/-- Settles O9: a legal command responds by its own `op`, an illegal word only where it is an RD. -/
theorem onlyReadCommandsDriveTheResponsePort : Obligations.OnlyReadCommandsDriveTheResponsePort := by
  intro s t w rest hin h
  rw [← opField]
  rcases step_cases h with ⟨hnil, -⟩ | ⟨_, hin', -⟩ | ⟨w', rest', i, hin', hw, he⟩ | ⟨w', rest', e, hin', hw, rfl⟩
  · simp [hin] at hnil
  · simp [hin] at hin'
  · obtain ⟨⟨⟩, -⟩ := List.cons.inj (hin.symm.trans hin')
    rw [response_isSome_iff_of_exec he rfl, ((decodeWord_eq_ok_iff (wf_of_decodeWord hw) w).mp hw).1]
  · obtain ⟨⟨⟩, -⟩ := List.cons.inj (hin.symm.trans hin')
    rw [← eq_rdArg_iff hw, refuseWord_eq]
    by_cases he : e = .rdArg <;> simp [he]

/-- Settles O12: each register of the table is read by its number, and every number left out is refused. -/
theorem rdRespondsWithTheNumberedRegister : Obligations.RdRespondsWithTheNumberedRegister := by
  intro s reads
  have reg (x : Reg) (hx : x.wf = true) {v : Rsp} (hv : s.regs.value x = some v) : reads x.number v :=
    exec_rd_decodeReg_number hx hv
  have phase {p : Phase} (hp : s.regs.ph = p) : reads Reg.ph.number (p.code.setWidth 64) :=
    reg .ph rfl (hp ▸ rfl)
  have perr : (BitVec.ofBool s.regs.perr).setWidth 64 = if s.regs.perr then 1#64 else 0#64 := by
    cases s.regs.perr <;> rfl
  exact ⟨reg .status rfl rfl, phase, phase, phase, phase, reg .hcnt rfl rfl, reg .perr rfl (congrArg some perr),
    reg .crc rfl rfl, reg .crcst rfl rfl, reg .verseen rfl rfl, reg .maxver rfl rfl, reg .nlen rfl rfl,
    reg .typeTag rfl rfl, reg .dsize rfl rfl, reg .rsize rfl rfl, reg .clen rfl rfl, reg .shsize rfl rfl,
    reg .fsize rfl rfl, reg .pres rfl rfl, reg .doff rfl rfl, reg .roff rfl rfl, reg .coff rfl rfl,
    fun i => reg (.name i) rfl rfl, fun i => reg (.hbuf i) rfl rfl, fun _ hn => exec_rd_unassigned hn s⟩

/-- Settles O1, by decoding each word. -/
theorem wordsOfTheTableDecodeToTheirCommands : Obligations.WordsOfTheTableDecodeToTheirCommands := by
  unfold Obligations.WordsOfTheTableDecodeToTheirCommands
  decide

end Sys2Proof.Proofs
end

section
/-! SUPPORT. The checksum engine at every width: the bits that reversal and byte swap move, the linearity of the fold
over XOR, and the register as a polynomial modulo the generator, as 40_checksum_engine.md R127 argues. -/

namespace Sys2Proof.Proofs

open Sys2Proof.Machine Sys2Proof.Laws

/-! Bit reversal (40_checksum_engine.md R121). -/

section bitrev

variable {w : Nat}

/-- The first `k` terms of the sum place the low `k` bits. -/
theorem getLsbD_bitrevTerms (x : BitVec w) {k i : Nat} (hk : k ≤ w) (hi : i < w) :
    (bitrevTerms x k).getLsbD i = (decide (w - 1 - i < k) && x.getLsbD (w - 1 - i)) := by
  induction k with
  | zero => simp [bitrevTerms]
  | succ k ih =>
    have hterm : (if x.getLsbD k then BitVec.twoPow w (w - 1 - k) else 0).getLsbD i =
        (decide (w - 1 - i = k) && x.getLsbD k) := by
      have hpos : i = w - 1 - k ↔ w - 1 - i = k := by omega
      split_ifs with hx <;> simp [hx, hi, hpos]
    rw [bitrevTerms, BitVec.getLsbD_or, ih (by omega), hterm]
    rcases Nat.lt_trichotomy (w - 1 - i) k with hlt | rfl | hgt
    · simp [hlt, hlt.ne, Nat.lt_succ_of_lt hlt]
    · simp
    · simp [Nat.not_lt.mpr hgt.le, hgt.ne', Nat.not_lt.mpr (Nat.succ_le_of_lt hgt)]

■ EXERCISE GOAL: Each line that mentions the string "Obligations" must be copied from the listing.

■ SOLVED EXERCISE:
theorem onlyReadCommandsDriveTheResponsePort : Obligations.OnlyReadCommandsDriveTheResponsePort := by
theorem rdRespondsWithTheNumberedRegister : Obligations.RdRespondsWithTheNumberedRegister := by
theorem wordsOfTheTableDecodeToTheirCommands : Obligations.WordsOfTheTableDecodeToTheirCommands := by
  unfold Obligations.WordsOfTheTableDecodeToTheirCommands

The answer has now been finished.